Pero no hay nada simple en este fenómeno ni se soluciona con frases vacías y obvias de motivación personal: nuestros días están contados, no hay tiempo que perder, vence tus miedos y lánzate a conquistar tus sueños, bla, bla. Me pregunto cuándo perdemos algunos esa pasión innata de la infancia, esa capacidad de lanzarnos a un proyecto con entusiasmo y energía, con alegría, indiferentes al fracaso. Quizá nos obligan demasiadas veces a realizar tareas en las que no hallamos gusto ni sentido, o nos convencemos de que el éxito público vale más que el placer silencioso de ser y hacer. Recuerdo que en la secundaria odiaba las clases de Dibujo Técnico que se repetían inevitablemente cada lunes. Los deberes, por supuesto, los dejaba para el domingo, a última hora. Así que cada mañana de domingo me despertaba angustiada y procuraba quedarme en cama el mayor tiempo posible, pero en lugar de sumirme en el dulce olvido del sueño me aprisionaba un duermevela de pesadillas protagonizadas por reglas, escuadras y papel milimetrado, donde vivía y revivía, en cámara lenta, cada trazo que tendría que hacer (¡otra vez!) al levantarme. Está de más decir que recién por la noche me sentaba a hacer el deber, y que me salía muy mal.

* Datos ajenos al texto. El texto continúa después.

/-! ### What BUF, the latches and the invariant are after one step (R48, R71) -/

@[simp] theorem acceptCommand_buf (cap : DirCap) (op : Byte) (dstAddr dstLen srcAddr srcLen : Addr) (s : State) :
    (acceptCommand cap op dstAddr dstLen srcAddr srcLen s).buf = s.buf := by
  obtain ⟨-, h⟩ | ⟨-, r, h⟩ | ⟨-, -, h⟩ := acceptCommand_cases cap op dstAddr dstLen srcAddr srcLen s <;> simp [h]

/-- Taking the step's sample and its request or host's move touches nothing else (R138). -/
theorem consume_eq (s : State) :
    ∃ host req, consume s = { s with resetLine := s.resetLine.tail, host := host, unitReq := req } := by
  unfold consume
  split
  · exact ⟨s.host, none, rfl⟩
  · split
    · exact ⟨s.host.tail, s.unitReq, rfl⟩
    · exact ⟨s.host, s.unitReq, rfl⟩

section
variable {i : Instr} {c : CodeWord} {s t : State}

/-- A word that completes ran its operation, or was answered as a reserved opcode (R151). -/
theorem runWord_cases (h : runWord c s = .next t) :
    (∃ i, exec i s = .next t) ∨ ∃ op, t = acceptCommand Config.dircap op 0 0 0 0 s := by
  unfold runWord at h
  cases hd : decode c with
  | ok i =>
    rw [hd] at h
    exact .inl ⟨i, h⟩
  | error e =>
    rw [hd] at h
    cases e with
    | reservedOpcode op => cases h; exact .inr ⟨op, rfl⟩
    | noSequencerState q => cases h
    | noTable a => cases h

/-- The inversion of `step`: the reset event, or on the state with its inputs taken a store of the host, an operation,
or the acceptance procedure on a reserved opcode. -/
theorem step_cases (h : step s = .next t) :
    t = resetEvent s ∨ (∃ a v, t = hostStore a v (consume s)) ∨ (∃ i, exec i (consume s) = .next t) ∨
      ∃ op, t = acceptCommand Config.dircap op 0 0 0 0 (consume s) := by
  unfold step at h
  cases hturn : turn s with
  | reset => rw [hturn] at h; cases h; exact .inl rfl
  | hostStore a v => rw [hturn] at h; cases h; exact .inr (.inl ⟨a, v, rfl⟩)
  | run c => rw [hturn] at h; exact .inr (.inr (runWord_cases h))

/-! ### BUF -/

/-- No operation but FINAL_ROUND writes BUF. -/
theorem exec_buf (hi : i ≠ .finalRound) (h : exec i s = .next t) : t.buf = s.buf := by
  cases exec_effect h with
  | blksz => exact acceptCommand_buf ..
  | enc dstAddr dstLen srcAddr srcLen => exact acceptCommand_buf ..
  | dec dstAddr dstLen srcAddr srcLen => exact acceptCommand_buf ..
  | scratch hi pb pw out => rfl
  | unit hi w pw => rfl
  | inputUnmask hfit w pb => rfl
  | mainRound r w pw => rfl
  | finalRound w pb m hm => exact absurd rfl hi

/-- Settles O47: BUF is kept as a whole. -/
theorem onlyFinalRoundWritesTheBuffer : Obligations.OnlyFinalRoundWritesTheBuffer :=
  fun _ _ _ hi h a => congrArg (Memory.read · a) (exec_buf hi h)
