-- ==== Sys2Proof/Decode.lean ====
section
/-! DEFINITION. Commands spelled as words. spec/opcode_table.json gives no row any bits ("fields": [] throughout),
so no word spells a command. -/

namespace Sys2Proof

/-- The command that a word spells by the table's bits: none, because no row of the table has bits. -/
def decodeTableWord (_nbits _w : Nat) : Option Instr := none

end Sys2Proof
end

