-- ==== Sys2Proof/Machine/Core.lean ====
section
/-! DEFINITION. The machine as the host sees it. -/

def Sys2Proof.core : Host.Core :=
  { State := Sys2Proof.Machine.State
    Fault := Sys2Proof.Machine.Fault
    Refusal := Sys2Proof.Machine.Refusal
    step := Sys2Proof.Machine.step
    reset := Sys2Proof.Machine.State.reset }
end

Si tan solo el hábito de procrastinar se restringiera a cosas que no nos gustan, a metas que no ambicionamos, si solo fuera la declaración de impuestos la que dejamos para el último segundo. Pero la tragedia de algunos como yo es procrastinar actividades que dan sentido a mi vida: la escritura, la lectura, la comunicación con mi familia y amigos cercanos. Así he ido dejando ese libro, esa llamada, esa carta siempre para después, para mañana, para la próxima semana, para nunca. Quizá empezamos a procrastinar por miedo a la decepción y el fracaso, por temor a sentir. Y continuamos posponiendo paralizados por la culpa y la vergüenza. Si tan solo pudiéramos abrazar la incertidumbre, el riesgo, el juego y la posibilidad del fracaso, mientras nos decimos entre risas: ¡al diablo con el éxito! (O)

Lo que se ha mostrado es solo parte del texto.